Санька ошалел… Посмотрел растерянно на Егорку.
– ‚-мо»! — сказал он. — Она что, озверела?
— Может, не узнала? — без всякого ехидства подсказал Егорка.
Санька еще раз нажал на белый пупочек. За дверью молчали. Санька давил и давил на кнопочку. Наконец послышались шаги — тяжелые, мужские. Дверь опять открылась, но опять мешал цепок. Выглянуло розовое мужское лицо. Мужчина боднул строгим взглядом Саньку… Потом глаза его обнаружили мрачноватого Егорку и — быстро-быстро — поискали, нет ли еще кого? И, стараясь, чтоб вышло зло и страшно, спросил:
— В чем дело?
— Позови Ирину, — сказал Санька.
Мужчина мгновение решал, как поступить… Из глубины квартиры ему что-то сказали. Мужчина резко захлопнул дверь. Санька тут же нажал на кнопку звонка и не отпускал. Дверь опять раскрылась.
— Что, выйти накостылять, что ли?! — уже всерьез злобно сказал мужчина.
Санька подставил ногу под дверь, чтобы мужчина не сумел ее закрыть.
— Выйди на минутку, — сказал он. — Я спрошу кое-что.
Мужчина чуть отступил и всем телом ринулся на дверь… Санька взвыл. Егорка с этой стороны — точно так, как тот за дверью, — откачнулся и саданул дверь плечом. Санька выдернул ногу и тоже навалился плечом на дверь.
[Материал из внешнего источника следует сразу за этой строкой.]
-- ==== Sys2Proof/Machine/Order.lean ====
section
/-! DEFINITION. Who is near whom (spec/10 R193, R197), the classes of packets (spec/15 R315), the homes and the order in which
messages arrive and are served there (spec/10 R196, spec/13 R272, spec/15 R318), refusals (R325, R326), and the order of a
sequencer's own accesses (R203, R206, R207). -/

namespace Sys2Proof.Machine

/-! ### Agents and scopes (R193, R197) -/

/-- An agent outside the sequencer that makes an access, as scopes see it. -/
inductive Agent where
  | core (c : Nat)             -- an engine of a core
  | xform (cl : Nat)           -- a transform engine of a cluster
  | gleaner (die : Nat)        -- a gleaner of a die's stacks
  | manager (m : Nat)          -- the management core of a module
  | host (m : Nat)
  | cxl (port : Nat)           -- CXL port: module * 4 + port
  deriving DecidableEq, Repr

/-- The package of a die: sixteen dies each (R10). -/
def diePackage (d : Nat) : Nat := d / 16

/-- The cluster of a core. -/
def coreCluster (c : Nat) : Nat := coreDie c * 16 + c % 128 / 8

/-- Where an agent sits, as far as it does: its package, its die, its cluster, its core. -/
def Agent.place (a : Agent) : Nat × Option Nat × Option Nat × Option Nat :=
  match a with
  | .core c => (diePackage (coreDie c), some (coreDie c), some (coreCluster c), some c)
  | .xform cl => (diePackage (cl / 16), some (cl / 16), some cl, none)
  | .gleaner d => (diePackage d, some d, none, none)
  | .manager m => (m, none, none, none)
  | .host m => (m, none, none, none)
  | .cxl p => (p / 4, none, none, none)

/-- Whether an agent lies within a page's scope, measured from core c (R197). -/
def inScope (scope c : Nat) (a : Agent) : Bool :=
  let p := a.place
  match scope with
  | 0 => p.2.2.2 == some c
  | 1 => p.2.2.1 == some (coreCluster c)
  | 2 => p.2.1 == some (coreDie c)
  | 3 => p.1 == diePackage (coreDie c)
  | _ => true

/-! ### Classes (R270, R315) -/

/-- The code of a class. -/
def PClass.code (c : PClass) : Nat :=
  match c with
  | .request => 0
  | .response => 1
  | .atomic => 2
  | .management => 3

/-- The number of a class's lower or upper virtual channel. -/
def PClass.channel (c : PClass) (upper : Bool) : Nat := 2 * c.code + b2n upper

/-- The class of a coherence message (R270, R277). -/
def MKind.cls (k : MKind) : PClass :=
  match k with
  | .getS | .getX | .upg | .wthru _ _ _ => .request
  | .put | .putClean | .ack | .dO | .dS | .dW | .dX | .peekData => .response
  | .dataS | .dataE | .dataX | .grant | .fwdS | .fwdX | .inv | .peek | .putAck => .response

/-- Whether a message goes from a cache to a home. -/
def MKind.toHome (k : MKind) : Bool :=
  match k with
  | .getS | .getX | .upg | .wthru _ _ _ | .put | .putClean | .ack | .dO | .dS | .dW | .dX | .peekData => true
  | .dataS | .dataE | .dataX | .grant | .fwdS | .fwdX | .inv | .peek | .putAck => false

/-! ### Routes (R10, R312, R314, R316) -/

/-- Coordinate k of a die number. -/
def coord (n k : Nat) : Nat := n / 4 ^ k % 4

/-- A die number with coordinate k changed. -/
def setCoord (n k x : Nat) : Nat := n - coord n k * 4 ^ k + x * 4 ^ k

/-- The extent of dimension k, as die `die` has it (R314). -/
def State.extent (s : State) (die k : Nat) : Nat :=
  if k < 2 then 4 else bits (s.die die).extents (2 * (k - 2) + 1) (2 * (k - 2)) + 1

/-- The physical die that die `src` sends to for a logical die: PHYS, which is the entry's own index at reset (R312). -/
def State.physOf (s : State) (src n : Nat) : Nat :=
  match Assoc.get none (s.die src).relabel n with
  | some e => bits e 9 0
  | none => n

/-- The logical die that a physical die is in die `src`'s table. -/
def State.logicalOf (s : State) (src p : Nat) : Nat :=
  match (s.die src).relabel.find? fun q => match q.2 with
    | some e => bit e 15 && bits e 9 0 == p
    | none => false with
  | some q => q.1
  | none => p

/-- A hop over a Wymin link: the physical die that it leaves, its dimension, whether towards the next higher coordinate, and
the channel. -/
structure Hop where
  die : Nat
  dim : Nat
  up : Bool
  upper : Bool
  deriving DecidableEq, Repr

/-- n hops round the ring of dimension k of extent e, from physical die `p`: the upper channel from the wrap link on (R316). -/
def ringHops (k e : Nat) (up : Bool) : Nat → Nat → Bool → List Hop
  | 0, _, _ => []
  | n + 1, p, upper =>
    let x := coord p k
    let wraps := if up then x + 1 == e else x == 0
    let u := upper || wraps
    { die := p, dim := k, up := up, upper := u } ::
      ringHops k e up n (setCoord p k (if up then (x + 1) % e else (x + e - 1) % e)) u

/-- The hops in dimension k: the shorter way round, the positive one when both are equal (R314). -/
def dimHops (k e p q : Nat) : List Hop :=
  let d := (coord q k + e - coord p k) % e
  if 2 * d ≤ e then ringHops k e true d p false else ringHops k e false (e - d) p false

/-- The hops from physical die p to physical die q, by dimension order, as die `src` routes them (R314). -/
def State.hops (s : State) (src p q : Nat) : List Hop :=
  ([0, 1, 2, 3, 4].foldl (fun (acc : List Hop × Nat) k =>
    (acc.1 ++ dimHops k (s.extent src k) acc.2 q, setCoord acc.2 k (coord q k))) ([], p)).1

/-- The route of a packet from a logical die to another: physical coordinates throughout (R312). -/
def State.route (s : State) (src dst : Nat) : List Hop := s.hops src (s.physOf src src) (s.physOf src dst)

/-- The route of a packet from a die to the I/O die of module m, its port apart (R314). -/
def State.routeIo (s : State) (src m : Nat) : List Hop :=
  let p := s.physOf src src
  s.hops src p (16 * m + p % 16)

/-- The port of the package by which a route first leaves its module (R404): link 2(k - 2) + s of the die at that place. -/
def State.exitPort (s : State) (src : Nat) (hs : List Hop) : Option Nat :=
  (hs.find? fun h => decide (2 ≤ h.dim)).map fun h =>
    6 + 6 * (s.logicalOf src h.die % 16) + 2 * (h.dim - 2) + b2n h.up

/-- Logical neighbours: one hop apart in one dimension (R10, R16, R313). -/
def State.oneHop (s : State) (a b : Nat) : Bool := (s.hops a a b).length == 1

/-! ### Homes and sources (R196, R272) -/

/-- The home of a physical address: the die of HBM, the cluster of global SRAM, the port of CXL memory. -/
def homeOf (pa : Nat) : Nat :=
  if isGsram pa then 2 ^ 48 + pa / 2 ^ 23 else if isCxl pa then 2 ^ 47 + pa / 2 ^ 40 else pa / 2 ^ 37

/-- The home of a barrier word that bank b names: the dispatch unit of its die (R372). -/
def barrierHome (b pa : Nat) : Nat := 2 ^ 49 + if (pa / 2 ^ 16) % 2 = 1 then bankDie b else (pa / 2 ^ 30) % 1024

/-- Sources, in the order in which a home takes messages of one cycle: the sequencers by core. -/
def srcCore (c : Nat) : Nat := c

/-- The bulk engines by core and engine code. -/
def srcEng (b e : Nat) : Nat := 2 ^ 20 + bankCore b * 8 + e

/-- The agents of I/O dies by module: 0 the host, 1 to 4 the CXL ports, 5 the management core, 6 the security processor. -/
def srcIo (m k : Nat) : Nat := 2 ^ 40 + m * 8 + k

/-- The source of a bulk access. -/
def Who.src (w : Who) : Nat :=
  match w with
  | .copy b => srcEng b 2
  | .eng b e => srcEng b e
  | .host => srcIo 0 0
  | .cxl p => srcIo (p / 4) (1 + p % 4)
  | .stop b => srcIo (diePackage (bankDie b)) 5
  | .nobody => srcIo 0 5

/-! ### Time slots (R26, R356, R357, R476) -/

/-- The place of an address in the fabric: its die, or its module's I/O die from 1,024 on. -/
def memDie (pa : Nat) : Nat :=
  if isHbm pa || isGsram pa then paDie pa else if isCxl pa then 1024 + pa / 2 ^ 42 % 64 else 1024

/-- A die's copy of the common counter (R17). -/
def State.copyOf (s : State) (die : Nat) : Nat := s.counter + min 2 (s.die die).skew

/-- The slot that a die is in. -/
def State.slotAt (s : State) (die : Nat) : Nat := s.copyOf die / 64 % 64

/-- A unit of service of a partition may start on a die: in a slot that it owns, or for no partition (16) in one that no
mask holds. -/
def State.inSlot (s : State) (die part : Nat) : Bool :=
  let owns (p : Nat) : Bool := bit (Assoc.get 0 (s.die die).pslot p) (s.slotAt die)
  if part < 16 then owns part else (List.range 16).all fun p => !owns p

/-- The partition for which a packet or a burst acts: that of the bank that caused it, none for 0 (R476). -/
def State.partOf (s : State) (b : Nat) : Nat := if b = 0 then 16 else (s.bank (b - 1)).part % 16

/-- The bank that a bulk access acts for, as in a message. -/
def Who.cause (w : Who) : Nat :=
  match w with
  | .copy b | .eng b _ => b + 1
  | .host | .cxl _ | .stop _ | .nobody => 0

/-- A burst for the task of b may start at the stack that holds an address. -/
def State.mayBurst (s : State) (b pa : Nat) : Bool := !isHbm pa || s.inSlot (paDie pa) (s.partOf b)

/-- The rank of bank b's task in the slot of a die: first the task whose SHARE holds the slot, then by bind record (R357). -/
def State.rank (s : State) (die b : Nat) : Nat :=
  let r := (s.bank b).bindRec
  if bit ((s.die (bankDie b)).bind r).share (s.slotAt die) then 0 else 1 + r

/-- Bank c's task goes before bank b's of the same partition in the slot of a die (R357). -/
def State.before (s : State) (die c b : Nat) : Bool :=
  c != b && (s.bank c).part == (s.bank b).part && decide (s.rank die c < s.rank die b)

/-! ### Units of service on a way (R314, R316, R357, R476) -/

/-- A unit of service that a packet or a read takes: a packet over a link or over the port of a compute die, a burst at the
stack of an address, the service of a command at its home. -/
inductive Leg where
  | link (die : Nat) (h : Hop) (c : PClass)
  | port (die : Nat) (c : PClass) (out : Bool)
  | burst (pa : Nat)
  | home (die : Nat)
  deriving DecidableEq, Repr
— Семен! — заполошно крикнул мужчина.
Пока Семен бежал в тапочках на зов товарища, молодые деревенские бычки поднатужились тут… Цепочка лопнула.
— Руки вверх! — заорал Санька, ввалившись в коридор.
Мужчина с розовым лицом попятился от них… Мужчина в тапочках тоже резко осадил бег. Но тут вперед с визгом вылетела коротконогая женщина с могучим торсом.
— Во-он! — Странно, до чего она была легкая при своей тучности и до чего же пронзительно она визжала. — Вон отсюда, сволочи!! Звоните в милицию! Я звоню в милицию! — Женщина так же легко ускакала звонить.
— Пошли, Санька, — сказал Егорка.
Санька не знал, как подумать про все это.
— Пошли, — еще сказал Егор.
— Нет, не пошли-и, — свирепо сказал розоволицый. И стал надвигаться на Саньку. — Нет, не пошли-и… Так просто, да? Семен, заходи-ка с той стороны. Окружай хулиганов!
Человек в тапочках пошел было окружать. Но тут вернулся от двери Егор…
…Из «окружения» наши орлы вышли, но получили по пятнадцать суток. А у Егорки и права на полгода отняли — за своевольную поездку в город. Странно, однако, что деревенские после всего этого в Санькину историю полностью поверили. И часто просили рассказать, как он гужевался в городе три дня и три ночи. И смеялись.
Не смеялся только Егорка: без машины стал меньше зарабатывать.
— Дурак, поперся, — ворчал он. — На кой черт?
— Егор, а как баба-то? Правда, что ли, шибко красивая?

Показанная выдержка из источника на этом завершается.